Earlier (before this change) SQL was

select * from visitors WHERE ((1 = 1))\n' +
            '      AND (1 = 1)\n' +

cube(`visitors`, {
      sql: `
      select * from visitors WHERE ${FILTER_PARAMS.visitors.createdAt.filter('created_at')}
      AND ${FILTER_PARAMS.ReferenceOriginalSql.createdAt.filter('created_at')}
      `,

This makes sense as the time dimension filter values ~are~ may be unavailable during pre-aggregate generation.

sumeetgajjar commented 1 week ago

3 tests under postgres/pre-aggregations.test.js are failing.

This is primarily because the visitors cube during the pre-aggregate generation uses the following SQL:

select * from visitors WHERE ((created_at >= undefined AND created_at <= undefined))\n' +
            '      AND (1 = 1)\n' +

Earlier (before this change) SQL was

select * from visitors WHERE ((1 = 1))\n' +
            '      AND (1 = 1)\n' +
cube(`visitors`, {
      sql: `
      select * from visitors WHERE ${FILTER_PARAMS.visitors.createdAt.filter('created_at')}
      AND ${FILTER_PARAMS.ReferenceOriginalSql.createdAt.filter('created_at')}
      `,

This makes sense as the time dimension filter values ~are~ may be unavailable during pre-aggregate generation.

Given each of the DATE_OPERATORS_Where methods (i.e. inDateRangeWhere, notInDateRangeWhere, etc) exactly knows its required parameters i.e.

One fix could be modifying each DATE_OPERATORS_Where method to return 1 = 1 when any required parameters are undefined.

@KSDaemon - Does the above proposal sound good to you?

sumeetgajjar commented 1 week ago

Hi @sumeetgajjar Thank you for contributing!
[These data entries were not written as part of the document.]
-- ==== Sys2Proof/Syntax.lean ====
section
/-! DEFINITION. The commands the block takes: one constructor of `Instr` for each row of spec/opcode_table.json, with the
operands the row's event or access carries. -/

namespace Sys2Proof

/-- A downstream port, P00 to P63 (R460). -/
abbrev Port := Fin 64
/-- A plate of sixteen ports. -/
abbrev Plate := Fin 4
/-- A full port, numbered by plate: `f` is port `16 (f / 4) + f mod 4`. -/
abbrev Full := Fin 16
/-- An upstream port and its presentation. -/
abbrev Up := Fin 2
/-- A compatibility instance. -/
abbrev Inst := Fin 8
/-- A semaphore. -/
abbrev Sem := Fin 32
/-- An event queue. -/
abbrev QueueIx := Fin 4
/-- A chip of the Ngupin ring. -/
abbrev Chip := Fin 16
/-- A side of a chip on the ring: 0 is RING0, 1 is RING1. -/
abbrev Side := Fin 2
/-- A graver job ring. -/
abbrev RingIx := Fin 4
/-- A DRAM window of the masters. -/
abbrev WinIx := Fin 2

/-- The management masters. -/
inductive Master where
  | a | b
  deriving DecidableEq, Repr

/-- Who makes a register access: a local master, a host agent, or a master of another chip over the ring (R54, R62).
DESIGN CHOICE, log 1. -/
inductive Requester where
  | a | b | h0 | h1
  | ring (m : Master) (origin : Chip)
  deriving DecidableEq, Repr

/-- A requester's identity: owner ID and ring origin chip (R62). -/
structure Ident where
  owner : Fin 4
  origin : Chip
  deriving DecidableEq, Repr

/-- The lane PLLs (R12). -/
inductive Lane where
  | up (u : Up)
  | plate (k : Plate)
  deriving DecidableEq, Repr

/-- The pages of the register space that a block occupies (R460). -/
inductive PageId where
  | glb | clk | mgt | evq | cfg | pwe | bgt | hlt | cpt
  | u2h (k : Plate) | ssh (k : Plate)
  | prs | mgf | epm | grv | drc
  | ups (u : Up)
  | tcp (p : Port) | vbs (p : Port) | u2p (p : Port) | ssp (f : Full) | con (p : Port) | lhe (p : Port)
  | win (i : Inst)
  deriving DecidableEq, Repr

/-- A nibble, as the management ports carry it (R80). -/
abbrev Nibble := BitVec 4

/-- The header of a management frame after the opcode (R81). -/
structure FrameHdr where
  waddr : BitVec 24
  isLocal : Bool
  chip : Chip
  count : BitVec 8
  deriving DecidableEq, Repr

/-- One entry of a write frame: byte enables and data (R81). -/
structure FrameWord where
  be : BitVec 4
  data : Word
  deriving DecidableEq, Repr

/-- One entry of a response: word status (R84) and, for a read, the data. -/
structure WordResult where
  status : Fin 16
  data : Word
  deriving DecidableEq, Repr

/-- When `Mx_CS_N` rises (R86). -/
inductive RiseMoment where
  | beforeLastNibble
  | accessComplete
  | accessPending
  deriving DecidableEq, Repr

/-- A ring request addressed to a chip (R104). -/
structure RingReq where
  owner : Master
  origin : Chip
  seq : BitVec 8
  write : Bool
  fixed : Bool
  waddr : BitVec 24
  /-- One entry per word; for a read the entries only count the words. -/
  words : List FrameWord
  deriving DecidableEq, Repr

/-- A chip that is reached, and after how many hops (R102). -/
structure Hop where
  chip : Chip
  hops : Nat
  deriving DecidableEq, Repr

/-- A roster: the chip it tells of, the hops it has come, and the chips that chip reaches in the RING0 and the RING1 direction, nearest
first (R102). -/
structure Roster where
  chip : Chip
  hops : Nat
  ring0 : List Hop
  ring1 : List Hop
  deriving DecidableEq, Repr

/-- What a ring frame carries (R88, R102, R104). -/
inductive RingBody where
  | request (rq : RingReq)
  /-- the response to a request of a master of the destination: its sequence number, frame status and words -/
  | response (owner : Master) (seq : BitVec 8) (status : Byte) (ws : List WordResult)
  /-- an attention notice: of queue 1 or of queue 0, set or cleared -/
  | notice (qb : Bool) (set : Bool)
  | roster (ro : Roster)
  deriving DecidableEq, Repr

/-- A ring frame (R102, R104). -/
structure RingFrame where
  dest : Chip
  origin : Chip
  hopLimit : Fin 16
  body : RingBody
  deriving DecidableEq, Repr

/-- An instance of the management function: its presentation, and whether it is the SuperSpeed one (R347). -/
structure FnInst where
  up : Up
  ss : Bool
  deriving DecidableEq, Repr

/-- What an access that ends with TIMEOUT belongs to (R78): it stands alone, or is a word of a ring request or of a register request
of the management function. -/
inductive LateAccess where
  | single (who : Requester)
  | ring (rq : RingReq)
  | vendorRead (fi : FnInst) (value index : BitVec 16) (len : Nat)
  | vendorWrite (fi : FnInst) (value index : BitVec 16) (ents : List Byte)
  deriving DecidableEq, Repr

/-- A request frame as a port receives it: its nibbles, and whether `Mx_CS_N` fell before the port took frames (R81, R89). -/
structure PortFrame where
  ns : List Nibble
  early : Bool
  deriving DecidableEq, Repr

/-- The neighbour that identity sets name: its chip ID and the side it sends from (R100). -/
structure Neighbour where
  chip : Chip
  side : Side
  deriving DecidableEq, Repr

/-- The core straps as the pins show them at core reset release (R36, R37). -/
structure Straps where
  chipId : Chip
  compat : Bool
  cfgBypass : Bool
  dram : Fin 4
  ringEn : Bool
  deriving DecidableEq, Repr

/-- A board feed: A or B (R173). -/
inductive Feed where
  | a | b
  deriving DecidableEq, Repr

/-- The operations that ask the budget arbiter for leave (R184). -/
inductive LeaveOp where
  /-- kind 0: VBUS turn-on -/
  | turnOn (p : Port)
  /-- kind 1: PD contract raise -/
  | raise (p : Port)
  /-- kind 3: DDR training -/
  | ddr
  /-- kind 4: joint calibration of U0 and U1 -/
  | upCal
  /-- kind 5: plate calibration -/
  | plateCal (k : Plate)
  /-- kind 6: MRAM commit -/
  | commit
  /-- kind 7: start of a fan-out group, by its template slot -/
  | fanout (g : Fin 4)
  deriving DecidableEq, Repr

/-- A CC line classification (R206, `TCP_CC_STATUS.CC1_LVL`). -/
inductive CcLevel where
  | opn | ra | rd | vRdUsb | vRd15 | vRd30
  deriving DecidableEq, Repr

/-- What the console receiver finds on the line (R224, R225). -/
inductive RxChar where
  | byte (b : Byte) (frameErr parErr : Bool)
  | brk
  | brkEnd
  deriving DecidableEq, Repr

/-- A CC line a PD message arrives on: a downstream port's engine or an upstream port's (R232, R260). -/
inductive PdPort where
  | down (p : Port)
  | up (u : Up)
  deriving DecidableEq, Repr

/-- A received PD message: its specification revision, whether it came on SOP′ or SOP″, whether it is an EPR_Request, whether it is
an extended message that is not chunked, and its data objects. For an unsupported message `num` is its message type and `cls` its
class (R264); an Extended_Control message carries its type in the low byte of its first object. -/
structure PdMsg where
  rev2 : Bool
  sopPrime : Bool
  sopDouble : Bool
  unchunked : Bool
  epr : Bool
  num : BitVec 5
  cls : BitVec 2
  objs : List Word
  deriving DecidableEq, Repr

/-- A USB 2.0 hub context (R266): one of the two contexts of a plate engine, or the root or flat context of a presentation. -/
inductive HubCtx where
  | plate (k : Plate) (c : Fin 2)
  | pres (u : Up)
  deriving DecidableEq, Repr

/-- A device's answer to an LPM transaction (R287). -/
inductive LpmAnswer where
  | ack | nyet | stall | none
  deriving DecidableEq, Repr

/-- USB transfer types as TT records name them (R295). -/
inductive XferType where
  | control | iso | bulk | interrupt
  deriving DecidableEq, Repr

/-- A split transaction at a TT (R280–R282): the device address, endpoint, type and direction its token names, and the data
of an OUT start-split. -/
structure Split where
  dev : BitVec 7
  ep : BitVec 4
  inDir : Bool
  ty : XferType
  data : List Byte
  deriving DecidableEq, Repr

/-- What a TT transaction on the full-speed or low-speed bus gives (R282). -/
inductive TtResult where
  | ack | nak | stall
  | data (d1 more : Bool) (bytes : List Byte)
  /-- no answer or a damaged packet -/
  | bad
  deriving DecidableEq, Repr

/-- The end of a transaction on a TT's bus: whether it is one of the periodic pipeline, and its result (R280, R281). -/
structure TtDone where
  per : Bool
  res : TtResult
  deriving DecidableEq, Repr

/-- The TT of a port at the end of a microframe: whether its oldest periodic entry without a result is on the bus (R280). -/
structure TtAt where
  port : Port
  onBus : Bool
  deriving DecidableEq, Repr

/-- A bit error that has arisen in an 8-byte word of the DRAM (R416): its word index, and whether two bits are wrong. -/
structure EccUpset where
  word : Nat
  double : Bool
  deriving DecidableEq, Repr

/-- A turn of the scrubber: the bit error that has arisen since the last one, and whether it is more than 1 s behind its schedule
(R419). -/
structure ScrubTurn where
  upset : Option EccUpset
  late : Bool
  deriving DecidableEq, Repr
/-- A SuperSpeed link: a full port's or an upstream port's (R300). -/
inductive SsLink where
  | down (f : Full)
  | up (u : Up)
  deriving DecidableEq, Repr

/-- A SuperSpeed hub context: the root hub of a presentation, or a plate hub of one (R297). -/
inductive SsCtx where
  | root (u : Up)
  | plate (k : Plate) (c : Fin 2)
  deriving DecidableEq, Repr

/-- A device a host addresses a standard request to: a USB 2.0 hub context, a SuperSpeed hub context, or an instance of a
management function (R330, R351). -/
inductive PresDevice where
  | hub (hc : HubCtx)
  | ssHub (sc : SsCtx)
  | fn (u : Up) (ss : Bool)
  deriving DecidableEq, Repr

/-- A descriptor asked for: its type and index. -/
structure DescId where
  kind : Byte
  idx : Byte
  deriving DecidableEq, Repr

/-- The wValue, wIndex and wLength of a GET_RESULT or a REPLAY (R353). -/
structure StoreReq where
  value : BitVec 16
  index : BitVec 16
  len : Nat
  deriving DecidableEq, Repr

/-- Packets to EP2 of an instance, and the toggle or sequence number of the first (R364). -/
structure EpAt where
  inst : FnInst
  seq : BitVec 5
  deriving DecidableEq, Repr

/-- What a standard request asks of a device: GetStatus of it, of an interface or of an endpoint, GetConfiguration or GetInterface. -/
inductive StdGet where
  | status
  | ifStatus (n : Nat)
  | epStatus (ep : Nat)
  | configuration
  | intf (n : Nat)
  deriving DecidableEq, Repr

/-- Why a capture record closes (R401). -/
inductive CloseWhy where
  | full | idle | breakEnd
  deriving DecidableEq, Repr

/-- What the device on a port answers to a step of a graver job (R376, R390–R393): bytes it has acknowledged, bytes it has sent
and whether the packet was short, its descriptors and those of its configuration, a STALL, or a transaction error. -/
inductive DevAns where
  /-- no step of the device: 100 ms have passed since the start of an ENUM (R375) -/
  | late
  | taken (n : Nat)
  | data (bs : List Byte) (short : Bool)
  | descs (dev cfg : List Byte)
  | stall
  | err
  deriving DecidableEq, Repr

/-- How a SuperSpeed port reset ends (R307). -/
inductive ResetOutcome where
  /-- the link is back in U0 -/
  | u0 (gen2 : Bool)
  /-- a hot reset has not completed within 100 ms: escalated to warm -/
  | escalate
  /-- no termination is found -/
  | none
  /-- 100 ms after a reset request in the view of a context that does not own the port (R299): `PORT_RESET` or `BH_PORT_RESET` -/
  | view (c : Fin 2) (bh : Bool)
  deriving DecidableEq, Repr

/-- The header errors that led to Recovery: CRC failures and header retry sequences (R316). -/
structure HdrErrs where
  crcs : Nat
  retries : Nat
  deriving DecidableEq, Repr

/-- Where a SuperSpeed packet enters the fabric, its route string, its payload length and whether it is a data packet
(R298, R312). -/
structure SsPacket where
  entry : SsLink
  route : BitVec 20
  payload : Nat
  /-- it is an isochronous timestamp packet (R339) -/
  itp : Bool
  /-- the Deferred bit of its header (R308) -/
  deferred : Bool
  /-- the header errors that its arrival has taken (R316) -/
  errs : HdrErrs
  deriving DecidableEq, Repr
I'll have a look!

Hi @KSDaemon - gentle ping, can you please take a look?

This bug is directly impacting our production workflows and is leading to incorrect data being shown to the users.

KSDaemon commented 1 week ago

Does the above proposal sound good to you?

That makes sense.

Seems to be good. I relaunched tests.

sumeetgajjar commented 1 week ago

👍🏻 LGTM!

Thanks for the review @KSDaemon.

A couple of questions,

sumeetgajjar commented 6 days ago

Hi @KSDaemon, @paveltiunov, @igorlukanin - can you please help us merge this PR given it is already approved 😄?